Слушать меня? Я же вроде ещё ничего особенного не сказала. Ладно, плевать, говорит загадками — его дело. Главное, чтоб на вопросы отвечал. Где наша не пропадала.
А он почему-то ухмыляется ещё сильнее и предлагает мне кофе. Я соглашаюсь и сажусь в кресло напротив него. Закидываю ногу на ногу — поэффектней, мне же всё-таки надо, чтобы он на меня клюнул, и задаю первый вопрос:
— Мистер Риддл, с некоторых пор вы зовёте себя Лордом Волдемортом или Тёмным Лордом. С чего такая напыщенность?
Я самоуверенная, я бесстрашная, я циничная. Сеанс самовнушения окончен. Улыбаюсь, готовлюсь записывать.
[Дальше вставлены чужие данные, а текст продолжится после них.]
-- ==== Sys2Proof/Laws/Holds.lean ====
section
/-! SUPPORT. What each shared operation leaves alone inside a block that it may change: the ring capacity and the ring
cycle clock, the budget, the numbering plan, the cadence table, the parts
of the SLI and what LINE_CONFIG sets of a line. -/

namespace Sys2Proof.Machine

/-- R41: the five fields of a line record that LINE_CONFIG sets. -/
def LineRecord.settings (r : LineRecord) : Signalling × Nat × Option (Fin 32) × Ceiling × Bool :=
  (r.signalling, r.ringerLoad, r.alertGroup, r.ceiling, r.restricted)

@[simp] theorem LineRecord.settings_eta (r : LineRecord) :
    (r.signalling, r.ringerLoad, r.alertGroup, r.ceiling, r.restricted) = r.settings := by
  simp only [LineRecord.settings]

@[simp] theorem LineRecord.settings_mk (c : CallState) (f : Feed) (g : Signalling) (l : Nat) (a : Option (Fin 32))
    (u : Ceiling) (x : Bool) (k : BitVec 8) (d : List Digit) (p : Option PlanMatch) (b : Option BearerNo)
    (e : Option Nat) (r : Option ReceiverNo) (t : Option ToneKind) (h : Nat) (v : List LineEvent)
    (w : Option StateTimer) : (LineRecord.mk c f g l a u x k d p b e r t h v w).settings = (g, l, a, u, x) := by
  simp only [LineRecord.settings]

@[simp] theorem LineRecord.settings_idled (r : LineRecord) : r.idled.settings = r.settings := by
  simp only [LineRecord.settings, LineRecord.idled]

/-- The settings of every line. -/
def settingsOf (lines : Vector LineRecord 24) : Vector (Signalling × Nat × Option (Fin 32) × Ceiling × Bool) 24 :=
  lines.map LineRecord.settings

/-- Equal settings of every line, read at one. -/
theorem settings_line {s t : State} (h : settingsOf t.lines = settingsOf s.lines) (n : LineNo) :
    (t.line n).settings = (s.line n).settings := by
  have e := congrArg (fun v => v[n]) h
  simpa [settingsOf, State.line] using e

/-- A change of a line record that keeps the settings. -/
@[simp] theorem State.settings_modLine (s : State) (n : LineNo) (f : LineRecord → LineRecord)
    (h : ∀ r, (f r).settings = r.settings) : settingsOf (s.modLine n f).lines = settingsOf s.lines := by
  apply Vector.ext
  intro i hi
  simp only [settingsOf, State.modLine, Vector.getElem_map, Vector.getElem_set]
  split
  · rename_i e
    subst e
    exact h _
  · rfl

@[simp] theorem State.addLineEvent_settings (s : State) (n : LineNo) (k : LineEvent) :
    settingsOf (s.addLineEvent n k).lines = settingsOf s.lines :=
  State.settings_modLine s n _ fun _ => rfl

@[simp] theorem State.startTimer_settings (s : State) (n : LineNo) (k : TimerKind) (ms : Nat) :
    settingsOf (s.startTimer n k ms).lines = settingsOf s.lines :=
  State.settings_modLine s n _ fun _ => rfl

@[simp] theorem State.stopTimer_settings (s : State) (n : LineNo) :
    settingsOf (s.stopTimer n).lines = settingsOf s.lines :=
  State.settings_modLine s n _ fun _ => rfl

@[simp] theorem Tones.setSource_cadences (t : Tones) (k : ToneKind) (p : Option TonePosition) :
    (t.setSource k p).cadences = t.cadences := by
  cases k <;> rfl
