theorem witness_CompletionFollowsItsSteps :
    (((timed .dial .interdigit).line 0).callState = .dial ∧
      ((timed .dial .interdigit).line 0).timer = some { kind := .interdigit, expires := 0 }) ∧
    (inService.line 0).callState ≠ .dial ∧ ((timed .dial .firstDigit).line 0).timer.map StateTimer.kind = some .firstDigit ∧
    (let s := (timed .dial .interdigit).modLine 0 fun r => { r with restricted := true }
     (s.line 0).restricted = true ∧ (s.line 0).planMatch = none) ∧
    (let s := (timed .dial .interdigit).modLine 0 fun r => { r with planMatch := some { cls := .priority, length := 3 } }
     (s.line 0).restricted = false ∧ s.highway.state ≠ .down ∧ s.sli.controller = .present ∧
      (s.line 0).planMatch = some { cls := .priority, length := 3 }) ∧
    (State.reset.highway.state = .down ∧ State.reset.sli.controller = .lost) := by
  decide +kernel

/-- A part with no FREE bearer and a seizure queue of one line of each class. -/
def queueing : State :=
  { inService with pool := { inService.pool with freeList := [], queue := [(3, .priority), (4, .normal)] } }

theorem witness_SupplyTakesTheFirstSource :
    (inService.pool.freeList = 0 :: [1, 2, 3, 4, 5]) ∧
    ((underTest true).pool.freeList = [] ∧ (underTest true).test.map TestContext.yields = some true) ∧
    ((underTest false).pool.freeList = [] ∧ (underTest false).test.map TestContext.yields = some false) ∧
    (queueing.pool.freeList = [] ∧ queueing.test = none ∧ queueing.pool.queue = queueing.pool.queue ++ [] ∧
      queueing.pool.queue = [(3, .priority)] ++ [(4, .normal)] ∧ (∀ e ∈ [((3 : LineNo), QueueClass.priority)], e.2 = .priority)) ∧
    (let s := { withAlert .placed with pool := { (withAlert .placed).pool with freeList := [] } }
     s.pool.freeList = [] ∧ s.test = none ∧ s.ring.accepted = [] ++ 0 :: [] ∧ s.alertAt 0 = some (alertSeven .placed)) ∧
    queueing.ring.accepted = [] := by decide +kernel

theorem witness_StateTimersExpireInTheirStates :
    ∀ e ∈ [(TimerKind.firstDigit, CallState.dial), (.wait, .dial), (.wait, .waitBearer), (.clearing, .clearing),
        (.howler, .lockout)],
      ((timed e.2 e.1).line 0).callState = e.2 ∧ ((timed e.2 e.1).line 0).timer = some { kind := e.1, expires := 0 } ∧
      (inService.line 0).timer = none := by decide +kernel

/-- Alert 7 waits in a part whose total, with it, is 26 PU: 29 PU is the least budget with room to ring it. -/
theorem witness_PlacementTakesTheSoonestQualifyingPhase :
    inService.ringQueue = [] ∧
    ((withAlert .placed).ring.accepted = [] ++ 0 :: [] ∧ (withAlert .placed).alertAt 0 = some (alertSeven .placed)) ∧
    ((withAlert .queued).ringQueue = 0 :: [] ∧ (withAlert .queued).alertAt 0 = some (alertSeven .queued)) ∧
    (let s := { withAlert .queued with power := { inService.power with budget := 28 } }
     ∀ p, s.power.budget < s.baseCost + s.feedCost + s.answerReserve + 3 * (s.phaseLoad p + 1)) ∧
    (let s := { withAlert .queued with power := { inService.power with budget := 29 } }
     (∀ p, s.phaseLoad p + 1 ≤ s.ring.capacity) ∧ s.baseCost + s.feedCost + s.answerReserve + 3 * 1 ≤ s.power.budget) := by
  decide +kernel

/-- Alert 7 with a burst of entry 5 in a segment. -/
def bursting (segment : Nat) : State :=
  { withAlert .placed with ring := { (withAlert .placed).ring with
    alerts := inService.ring.alerts.set 0 (some { alertSeven .placed with
      burst := some { segments := [400, 200, 400], segment := segment, ends := 400 } }) } }

theorem witness_WindowStartsBurstsAndSegmentsFollow :
    conserving.mode.mode = .conserve ∧ (withAlert .placed).mode.mode = .active ∧ inService.alertAt 0 = none ∧
    ((withAlert .placed).alertAt 0 = some (alertSeven .placed) ∧ (alertSeven .placed).burst = none) ∧
    (((bursting 1).alertAt 0).bind AlertRecord.burst).bind (fun b => b.segments[b.segment + 1]?) = some 400 ∧
    (((bursting 2).alertAt 0).bind AlertRecord.burst).map (fun b => decide (b.segments.length ≤ b.segment + 1)) = some true :=
  by decide +kernel

/-- Lines 0 and 1 hear BUSY. -/
def hearing : State :=
  let hear := fun r : LineRecord => { r with tone := some .busy }
  { (inService.modLine 0 hear).modLine 1 hear with tones := { inService.tones with busy := some { segment := 1, began := 500 } } }

theorem witness_ToneSourcesRunWhileHeard :
    (inService.tones.source .busy = none ∧ inService.tones.cadences[toneEntry .dial].length ≤ 1) ∧
    (hearing.tones.source .busy = some { segment := 1, began := 500 } ∧ 2 ≤ hearing.tones.cadences[toneEntry .busy].length) ∧
    ((hearing.line 0).tone = some .busy ∧ (hearing.line 0).tone ≠ none ∧
      ∃ m, m ≠ (0 : LineNo) ∧ (hearing.line m).tone = some .busy) ∧
    (let s := hearing.modLine 1 fun r => { r with tone := none }
     (s.line 0).tone = some .busy ∧ ∀ m, m ≠ (0 : LineNo) → (s.line m).tone ≠ some .busy) ∧
    ((hearing.line 2).tone = none ∧ hearing.tones.source .congestion = none) := by decide +kernel

/-- A checker whose register is full. -/
def filled (register : BitVec 15) (run : Nat) : Checker :=
  { register := register, filled := 15, run := run, window := [] }

/-- A checker that follows a sequence and has seen a number of mismatches in its window. -/
def mismatched (k : Nat) : Checker :=
  { filled 1 32 with window := List.replicate k true }

/-- A test whose checker is LOCKED or HUNTING. -/
def checking (locked : Bool) (c : Checker) : TestContext :=
  { bearer := 0, duration := 5, threshold := 3, inject := false, yields := false, began := 0, locked := locked
    errorCount := 0, generator := 0x7FFF, invertNext := false, sentBit := none, injections := 0, checker := c }

theorem witness_TestCountsReportsAndEndsWithItsOutcome :
    inService.test = none ∧
    (underTest true).test.map (fun t => (t.locked, t.errorCount, t.threshold, t.inject)) = some (true, 3, 3, true) ∧
    (after .bitError (underTest true)).test.map (fun t => (t.locked, t.errorCount, t.threshold)) = some (true, 4, 3) ∧
    (after .lockLost (underTest true)).test.map TestContext.locked = some false ∧
    ({ underTest true with test := (underTest true).test.map fun t => { t with inject := false } } : State).test.map
      TestContext.inject = some false ∧
    ((checking false Checker.hunting).checker.filled < 15 ∧ (checking false (filled 0 0)).checker.register = 0) ∧
    ((checking false (filled 1 30)).checker.register ≠ 0 ∧ (checking false (filled 1 30)).checker.run + 1 < 32 ∧
      32 ≤ (checking false (filled 1 31)).checker.run + 1) ∧
    ((true :: (checking true (mismatched 6)).checker.window).take 64).count true < 8 ∧
    8 ≤ ((true :: (checking true (mismatched 7)).checker.window).take 64).count true := by decide +kernel

/-- A part whose highway is in HIT, with its timers running. -/
def inHit (restore : Option Nat) : State :=
  { withAlert .queued with highway := { state := .hit, grace := some 2000, restore := restore, lossFrom := none } }

theorem witness_HighwayFollowsPulsesAndLosses :
    conserving.mode.mode = .conserve ∧
    (State.reset.mode.mode = .active ∧ State.reset.highway.state ≠ .up ∧ State.reset.highway.restore = none) ∧
    (inService.highway.state = .up ∧ (inHit (some 100)).highway.restore ≠ none ∧ (inHit (some 100)).highway.state = .hit) ∧
    ((after .framePulse State.reset).highway.restore ≠ none ∧ (after .framePulse State.reset).highway.state = .down) := by
  decide +kernel

theorem witness_GraceExpiryTakesTheHighwayDown :
    inService.highway.grace = none ∧ (inHit none).highway.grace ≠ none ∧
    (((inHit none).line 5).callState = .alerted ∧ (inHit none).alertAt 0 = some (alertSeven .queued) ∧
      5 ∈ (alertSeven .queued).members ∧ (5 : LineNo) ∉ (inHit none).pool.queue.map Prod.fst) ∧
    ((lineIn .alerted).line 0).callState = .alerted ∧ ((lineIn .connected).line 0).callState = .connected ∧
    ((3 : LineNo) ∈ queueing.pool.queue.map Prod.fst ∧ (queueing.line 3).callState ≠ .alerted) ∧
    (inService.line 0).callState ≠ .alerted := by decide +kernel

theorem witness_SupervisionTimeoutLosesTheController :
    inService.sli.supervision = none ∧ (after .partQuery inService).sli.supervision ≠ none := by decide +kernel

theorem witness_LimitTimerOrLineWakesThePart :
    (conserving.mode.mode = .conserve ∧ conserving.mode.limit ≠ none) ∧
    (inService.mode.mode = .active ∧ inService.mode.limit = none) ∧
    (waking.mode.mode = .conserve ∧ (waking.line 0).callState ≠ .deenergized ∧ (waking.scan 0).hook = .on ∧
      dated waking 0 32 ∧ ((woken waking (.line 0)).line 0).callState = .idle) ∧
    (let s := signalled conserving [.off 0]
     s.mode.mode = .conserve ∧ ((woken (without s (.off 0)) (.line 0)).line 0).callState = .idle) ∧
    (let s := signalled (conserving.modLine 0 fun r => { r with callState := .deenergized }) [.off 0]
     ((woken (without s (.off 0)) (.line 0)).line 0).callState = .deenergized) :=
  ⟨by decide +kernel, by decide +kernel, ⟨by decide +kernel, by decide +kernel, by decide +kernel, Or.inl rfl,
   by decide +kernel⟩, by decide +kernel, by decide +kernel⟩

theorem witness_EveryStepKeepsTheRanges :
    rangesKept (inHit (some 100)) ∧ ∃ t, step (inHit (some 100)) = .next t := by
  refine ⟨?_, _, rfl⟩
  unfold rangesKept Safety.repliesFit Safety.queueOrFree Safety.rangesHold Safety.highwayTimersAgree
  decide +kernel

/-- Alert 7 is PLACED in a phase that it fills. -/
theorem witness_EveryStepKeepsPhasesWithinCapacity :
    let s := { withAlert .placed with ring := { (withAlert .placed).ring with capacity := 1 }, pending := [.setPower 80 1] }
    phasesFit s ∧ s.phaseLoad 0 = 1 ∧ ∃ t, step s = .next t :=
  ⟨⟨by decide +kernel, one_alert (x := alertSeven .placed) (by decide +kernel) (by decide +kernel) fun _ => by decide +kernel⟩,
   by decide +kernel, _, rfl⟩

theorem witness_EveryStepKeepsToneSourcesWithTheirListeners :
    let s := { hearing with pending := [.toneSegmentEnd .busy] }
    sourcesRunWhileHeard s ∧ ∃ t, step s = .next t := by
  refine ⟨?_, _, rfl⟩
  intro k
  cases k <;> decide +kernel

end Sys2Proof.Tests
end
— Мне так больше нравится, — отвечает он. Я ожидаю дальнейших пояснений, но он молчит и только смотрит на меня — глаза красные и зрачки, кажется, вертикальные — ну чудовище же, как есть чудовище.
— И это всё? — удивляюсь я, нервно постукивая пером по блокноту.
— Для меня этого достаточно.
И никаких пафосных фраз о том, что этого имени надо бояться? Я удивлена, мистер Риддл.
— А почему вам не нравится ваше настоящее имя?
— А вам оно нравится?
— Обычное имя, — пожимаю плечами я.
— Вот именно, мисс Скитер, вот именно.
— Как вы смотрите на политическую ситуацию в стране?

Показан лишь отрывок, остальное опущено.